→ Instructions to follow:
Could you retype every record below exactly as it appears?

→ Given information:
/-- In a running session that is not cancelled, when an entry of kind k is due (NMI pending; or IRQ pending and
unmasked with no NMI): the step answers a next state in which PC is the word at the vector (0xFFFA for NMI,
0xFFFE for IRQ), SP is 3 lower, owed is 7 higher, the latch of k is clear and the other latch, A, X, Y, all
seven flags (I and D too), the status, the cartridge, the mapper and every other field are as before; page 1
holds PC's high byte, its low byte and the status byte with bit 4 = 0 and bit 5 = 1 at SP, SP-1 and SP-2 (each
modulo 256); every other byte reads as before; the bus saw the three writes and the two vector reads and nothing
else. [R476, R477] -/
def Obligations.InterruptEntry : Prop :=
  ∀ (k : Interrupt) (s : State), s.Active → s.MemoryOk →
    (match k with
      | .nmi => s.nmiPending = true
      | .irq => s.nmiPending = false ∧ s.irqPending = true ∧ s.flags.i = false) →
    let vector : Word := match k with
      | .nmi => 0xFFFA
      | .irq => 0xFFFE
    let p : Byte := s.flags.statusByte false
    ∃ t, step s = .next t ∧
      t = { s with
        pc := (s.peek (vector + 1)).pair (s.peek vector)
        sp := s.sp - 3
        owed := s.owed + 7
        nmiPending := match k with
          | .nmi => false
          | .irq => s.nmiPending
        irqPending := match k with
          | .nmi => s.irqPending
          | .irq => false
        ram := t.ram
        bus := [.read (vector + 1) (s.peek (vector + 1)), .read vector (s.peek vector),
          .write (stackAddr (s.sp - 2)) p, .write (stackAddr (s.sp - 1)) s.pc.lo, .write (stackAddr s.sp) s.pc.hi]
          ++ s.bus } ∧
      t.peek (stackAddr s.sp) = s.pc.hi ∧ t.peek (stackAddr (s.sp - 1)) = s.pc.lo ∧ t.peek (stackAddr (s.sp - 2)) = p ∧
      ∀ b : Word, oracleAddr b = false → ¬ sameByte (stackAddr s.sp) b → ¬ sameByte (stackAddr (s.sp - 1)) b →
        ¬ sameByte (stackAddr (s.sp - 2)) b → t.peek b = s.peek b

/-- In a session whose status is Faulted(e) the step answers the fault sessionFaulted e, and CpuTick, TriggerNmi,
ScanlineTick, PpuRead, PpuWrite and LoadRam leave the state unchanged (Cancel remains). In a cancelled session
no step runs (step is refused, or faults where the session had faulted) and no action of the environment changes
the state. Cancel changes nothing but the cancel flag. R487 names the step, CpuTick, TriggerNmi and
ScanlineTick; that PpuRead, PpuWrite and LoadRam leave a faulted session unchanged is the model's reading (log
entry 13, DEDUCED). The cancel flag and the refusal are the model's form of R495 (log entry 11, DESIGN CHOICE);
that a cancelled session no longer changes is R97. [R487, R495, R97, R471, notes/assumptions/11.md,
notes/assumptions/13.md] -/
def Obligations.StoppedSessionsStayStopped : Prop :=
  (∀ (s : State) (e : FaultRecord), s.status = .faulted e →
    step s = .fault (.sessionFaulted e) ∧
    (∀ h : HostAction, h ≠ .cancel → h.perform s = s) ∧
    HostAction.perform .cancel s = { s with cancelled := true }) ∧
  (∀ s : State, s.cancelled = true →
    (s.status = .running → step s = .refused .sessionCancelled) ∧ ∀ h : HostAction, h.perform s = s) ∧
  (∀ s : State, s.Active → HostAction.perform .cancel s = { s with cancelled := true })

→ Response box:
/-- In a running session that is not cancelled, when an entry of kind k is due (NMI pending; or IRQ pending and
unmasked with no NMI): the step answers a next state in which PC is the word at the vector (0xFFFA for NMI,
0xFFFE for IRQ), SP is 3 lower, owed is 7 higher, the latch of k is clear and the other latch, A, X, Y, all
seven flags (I and D too), the status, the cartridge, the mapper and every other field are as before; page 1
holds PC's high byte, its low byte and the status byte with bit 4 = 0 and bit 5 = 1 at SP, SP-1 and SP-2 (each
modulo 256); every other byte reads as before; the bus saw the three writes and the two vector reads and nothing
else. [R476, R477] -/
def Obligations.InterruptEntry : Prop :=
  ∀ (k : Interrupt) (s : State), s.Active → s.MemoryOk →
    (match k with
      | .nmi => s.nmiPending = true
      | .irq => s.nmiPending = false ∧ s.irqPending = true ∧ s.flags.i = false) →
    let vector : Word := match k with
      | .nmi => 0xFFFA
      | .irq => 0xFFFE
    let p : Byte := s.flags.statusByte false
    ∃ t, step s = .next t ∧
      t = { s with
        pc := (s.peek (vector + 1)).pair (s.peek vector)
        sp := s.sp - 3
        owed := s.owed + 7
        nmiPending := match k with
          | .nmi => false
          | .irq => s.nmiPending
        irqPending := match k with
          | .nmi => s.irqPending
          | .irq => false
        ram := t.ram
        bus := [.read (vector + 1) (s.peek (vector + 1)), .read vector (s.peek vector),
          .write (stackAddr (s.sp - 2)) p, .write (stackAddr (s.sp - 1)) s.pc.lo, .write (stackAddr s.sp) s.pc.hi]
          ++ s.bus } ∧
      t.peek (stackAddr s.sp) = s.pc.hi ∧ t.peek (stackAddr (s.sp - 1)) = s.pc.lo ∧ t.peek (stackAddr (s.sp - 2)) = p ∧
      ∀ b : Word, oracleAddr b = false → ¬ sameByte (stackAddr s.sp) b → ¬ sameByte (stackAddr (s.sp - 1)) b →
        ¬ sameByte (stackAddr (s.sp - 2)) b → t.peek b = s.peek b

/-- In a session whose status is Faulted(e) the step answers the fault sessionFaulted e, and CpuTick, TriggerNmi,
ScanlineTick, PpuRead, PpuWrite and LoadRam leave the state unchanged (Cancel remains). In a cancelled session
no step runs (step is refused, or faults where the session had faulted) and no action of the environment changes
the state. Cancel changes nothing but the cancel flag. R487 names the step, CpuTick, TriggerNmi and
ScanlineTick; that PpuRead, PpuWrite and LoadRam leave a faulted session unchanged is the model's reading (log
entry 13, DEDUCED). The cancel flag and the refusal are the model's form of R495 (log entry 11, DESIGN CHOICE);
that a cancelled session no longer changes is R97. [R487, R495, R97, R471, notes/assumptions/11.md,
notes/assumptions/13.md] -/
def Obligations.StoppedSessionsStayStopped : Prop :=
  (∀ (s : State) (e : FaultRecord), s.status = .faulted e →
    step s = .fault (.sessionFaulted e) ∧
    (∀ h : HostAction, h ≠ .cancel → h.perform s = s) ∧
    HostAction.perform .cancel s = { s with cancelled := true }) ∧
  (∀ s : State, s.cancelled = true →
    (s.status = .running → step s = .refused .sessionCancelled) ∧ ∀ h : HostAction, h.perform s = s) ∧
  (∀ s : State, s.Active → HostAction.perform .cancel s = { s with cancelled := true })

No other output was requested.